Commit Graph

2 Commits

Author SHA1 Message Date
claude-noether 8fdef27a7d Phase 8c: H.264 luma qpel mc20 through public API
Extends daedalus-fourier with daedalus_recipe_dispatch_h264_qpel_mc20
so libavcodec.so can route H264QpelContext.put_h264_qpel_pixels_tab[1][2]
through the recipe layer instead of ff_put_h264_qpel8_mc20_neon directly.

API additions (header + library):
  - daedalus_h264_qpel_meta { dst_off, src_off }
  - daedalus_dispatch_h264_qpel_mc20(ctx, sub, dst, src, stride,
                                     n_blocks, meta)
  - daedalus_recipe_dispatch_h264_qpel_mc20(...)  (AUTO wrapper)
  - DAEDALUS_KERNEL_H264_QPEL_MC20 = 9 in the recipe-query enum
  - daedalus_recipe_substrate_for() returns CPU NEON for cycle 9

The 6-tap horizontal half-pel filter signature matches FFmpeg's
H264QpelContext convention exactly: dst and src share a single stride
and src already points at output column 0 (filter reads cols -2..+3).
Single-stride API to make the marfrit-packages FFmpeg shim a
straight pointer-pass; no buffer rearrangement.
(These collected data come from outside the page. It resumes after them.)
/-! ### Shape records (R278, R279) -/

def shapeOf (bs : List Byte) : Shape :=
  let n5 (off w : Nat) : List Nat := (List.range 5).map fun d => fieldLe bs (off + w * d) w
  { kind := fieldLe bs 0 1, etype := fieldLe bs 1 1, rank := fieldLe bs 2 1, bmode := fieldLe bs 3 1, swz := fieldLe bs 4 1,
    fill := fieldLe bs 8 8, dim := n5 16 4, box := n5 36 2, stride := (n5 48 8).map (signedNat 64), base := fieldLe bs 88 8,
    orig := (n5 96 4).map (signedNat 32), spdst := fieldLe bs 116 4, sppitch := fieldLe bs 120 4, mxptr := fieldLe bs 128 8,
    idxptr := fieldLe bs 136 8 }
/-- Element size in bits and whether the type is a block type (Table 11-2); 0 for a code outside the table. -/
def etypeBits (e : Nat) : Nat :=
  if e ≤ 13 then tyWidth e else if 0x10 ≤ e && e ≤ 0x12 then 8 else if 0x22 ≤ e && e ≤ 0x27 then e - 0x20 else 0
def etypeBlock (e : Nat) : Bool := 0x10 ≤ e
def Shape.bits (r : Shape) : Nat := etypeBits r.etype
def Shape.block (r : Shape) : Bool := etypeBlock r.etype
def Shape.dimN (r : Shape) (d : Nat) : Nat := r.dim.getD d 0
/-- Box extent, 1 beyond the rank. -/
def Shape.boxN (r : Shape) (d : Nat) : Nat := if d < r.rank then r.box.getD d 0 else 1
def Shape.origN (r : Shape) (d : Nat) : Int := r.orig.getD d 0
def Shape.strideN (r : Shape) (d : Nat) : Int := r.stride.getD d 0
def Shape.rb (r : Shape) : Nat := r.boxN 0 * r.bits / 8
def Shape.nrow (r : Shape) : Nat := r.boxN 1 * r.boxN 2 * r.boxN 3 * r.boxN 4
def Shape.q (r : Shape) : Nat := 16 * 2 ^ natBits r.swz 1 0
def Shape.xlo (r : Shape) : Nat := natBits r.swz 4 2
def Shape.xn (r : Shape) : Nat := natBits r.swz 6 5
/-- The requirements that every use of a record makes. -/
def shapeBase (bs : List Byte) (r : Shape) : Bool :=
  r.bits ≠ 0 && 1 ≤ r.rank && r.rank ≤ 5 && r.swz < 128 && zeroBytes bs 5 3 && zeroBytes bs 46 2 && zeroBytes bs 124 4
  && zeroBytes bs 144 48 && r.base % 16 = 0
  && ((List.range 5).all fun d =>
    if d < r.rank then 1 ≤ r.dimN d && 1 ≤ r.box.getD d 0 && (d = 0 || r.strideN d % 16 = 0)
    else r.dimN d = 0 && r.box.getD d 0 = 0 && r.strideN d = 0 && r.origN d = 0)
  && r.strideN 0 = (if r.block then 0 else ((r.bits / 8 : Nat) : Int))
  && (!r.block || (r.dimN 0 % 32 = 0 && r.boxN 0 % 32 = 0 && r.origN 0 % 32 = 0))
/-- The requirements of a copy's record. -/
def shapeCopy (bs : List Byte) (r : Shape) (kind : Nat) : Bool :=
  shapeBase bs r && r.kind = kind && r.bmode ≤ 1
  && (if kind = 1 then r.rank = 2 && r.boxN 1 ≤ 32 && r.idxptr % 16 = 0 else r.idxptr = 0)
  && r.rb % 16 = 0 && r.sppitch % 16 = 0 && r.rb ≤ r.sppitch && r.sppitch % (r.q * 2 ^ r.xn) = 0
  && r.spdst % (if r.xn = 0 then 16 else 128) = 0

/-- The bytes of a record through the core's record cache (R281): the cached ones, or those at the home slice, which it then
holds; the oldest of more than 64 entries goes. -/
def recordBytes (s : State) (va n : Nat) : Except Fail (List Byte × State) := do
  let ck := placeCore s.cur.g
  let c := s.ctxOf s.cur.g
  let _ ← xlatRange (xlGrp s s.cur.g needR) va n
  match (s.core ck).records.find? fun e => e.1 = c && e.2.1 = va && n ≤ e.2.2.length with
  | some e => pure (e.2.2.take n, s)
  | none =>
    let bs ← readRange s (xlGrp s s.cur.g needR) va n
    let s := settleRange s (xlGrp s s.cur.g needR) va n
    let rest (x : Core) : List (Nat × Nat × List Byte) := x.records.filter fun e => !(e.1 = c && e.2.1 = va)
    let keep (x : Core) : List (Nat × Nat × List Byte) := (rest x).drop ((rest x).length - 63) ++ [(c, va, bs)]
    pure (bs, s.updCore ck fun x => { x with records := keep x })
/-- A uniform instruction's precise trap. -/
def uniTrap (cause addr : Nat) : M Unit := do
  let s ← get
  trapM { cause := cause, addr := addr, mask := s.me.resident }
/-- Read a 192-byte record: alignment, translation, poison (checks 1 and 2 of Table 11-5). -/
def fetchRecord (va : Nat) : M (List Byte) := do
  if va % 64 ≠ 0 then uniTrap 0x0B va
  let s ← get
  match recordBytes s va 192 with
  | .ok r => do
    set r.2
    pure r.1
  | .error e => do
    uniTrap e.1 e.2
    pure []

/-! ### Where a copy's bytes lie -/

/-- Rows of a copy, and the bytes of row r. -/
def Copy.rows (c : Copy) : Nat := if c.linear then (c.shape.rb + 127) / 128 else c.shape.nrow
def Copy.rowLen (c : Copy) (r : Nat) : Nat := if c.linear then min 128 (c.shape.rb - 128 * r) else c.shape.rb
/-- The scratchpad offset of the 16-byte unit at byte j of row r (R233). -/
def Copy.spAt (c : Copy) (r j : Nat) : Nat :=
  if c.linear then c.shape.spdst + 128 * r + j
  else swizzleOffset c.shape.q c.shape.sppitch c.shape.xlo c.shape.xn c.shape.spdst r j
/-- The units of row r: byte in the row and scratchpad offset. -/
def Copy.units (c : Copy) (r : Nat) : List (Nat × Nat) :=
  (List.range (c.rowLen r / 16)).map fun i => (16 * i, c.spAt r (16 * i))
/-- Lines that row r reaches. -/
def Copy.linesOf (c : Copy) (r : Nat) : List Nat := ((c.units r).map fun u => u.2 / 128).dedup
/-- Box coordinate d of row r. -/
def Copy.coord (c : Copy) (r d : Nat) : Nat :=
  match d with
  | 1 => r % c.shape.boxN 1
  | 2 => r / c.shape.boxN 1 % c.shape.boxN 2
  | 3 => r / (c.shape.boxN 1 * c.shape.boxN 2) % c.shape.boxN 3
  | _ => r / (c.shape.boxN 1 * c.shape.boxN 2 * c.shape.boxN 3)
/-- Tensor index on axis d ≥ 1 of row r. -/
def Copy.index (c : Copy) (r d : Nat) : Int :=
  if c.shape.kind = 1 && d = 1 then c.idx.getD r 0 else c.shape.origN d + (c.coord r d : Nat)
/-- The row's outer axes are in bounds. -/
def Copy.rowIn (c : Copy) (r : Nat) : Bool :=
  c.linear || ([1, 2, 3, 4].all fun d => c.shape.rank ≤ d || (0 ≤ c.index r d && c.index r d < (c.shape.dimN d : Nat)))
/-- The in-bounds run of row r: first byte in the row, bytes, memory address (R279). -/
def Copy.run (c : Copy) (r : Nat) : Option (Nat × Nat × Int) :=
  let h := c.shape
  if c.linear then some (0, c.rowLen r, (h.base + 128 * r : Nat))
  else if !c.rowIn r then none
  else
    let lo : Int := max 0 (-(h.origN 0))
    let hi : Int := min (h.boxN 0 : Nat) ((h.dimN 0 : Nat) - h.origN 0)
    if hi ≤ lo then none
    else
      let outer := [1, 2, 3, 4].foldl (fun (a : Int) d => if d < h.rank then a + c.index r d * h.strideN d else a) (h.base : Nat)
      let byte (j : Int) : Int := j * (h.bits : Nat) / 8
      some ((byte lo).toNat, (byte hi - byte lo).toNat, outer + byte (h.origN 0 + lo))
/-- Every element of the box is in bounds (check 4). -/
def Copy.allIn (c : Copy) : Bool :=
  (List.range c.rows).all fun r => match c.run r with | some x => x.1 = 0 && x.2.1 = c.rowLen r | none => false
/-- Fill bytes of a row (R293). -/
def Copy.fillBytes (c : Copy) (n : Nat) : List Byte :=
  if c.shape.block then List.replicate n 0
  else
    let w := max 1 (c.shape.bits / 8)
    (List.range n).map fun i => BitVec.ofNat 8 (c.shape.fill / 2 ^ (8 * (i % w)))
/-- The status word (Table 11-10). -/
def Copy.status (c : Copy) : Nat :=
  (if c.done then 1 else 0) + (if c.fault.isSome then 2 else 0) + (if c.cancel then 4 else 0) + (if c.late then 8 else 0)
  + c.whole.length % 2 ^ 16 * 2 ^ 32
/-- Replace n bytes of a list from i by bs. -/
def spliceBytes (l : List Byte) (i : Nat) (bs : List Byte) : List Byte := l.take i ++ bs ++ l.drop (i + bs.length)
Verdict per docs/k9_h264qpel_mc20.md: CPU NEON.  Per-block 7.6 ns
gives 135x margin over 30 fps 1080p; QPU dispatch floor at ~250 ns
makes any V3D shader strictly worse.  Recipe table reflects that —
the recipe_dispatch entry is a one-line forward to the CPU path.

CMakeLists changes:
  - h264qpel_neon.S added to the daedalus_core static lib (only the
    bench targets owned it before; now the public API needs it too)
  - tests/h264_qpel8_mc20_ref.c added to the test_api_h264 target

Phase 8a/8b smoke gains a 4th case (test_qpel_mc20): 1024/1024
bytes bit-exact via daedalus_recipe_dispatch_h264_qpel_mc20.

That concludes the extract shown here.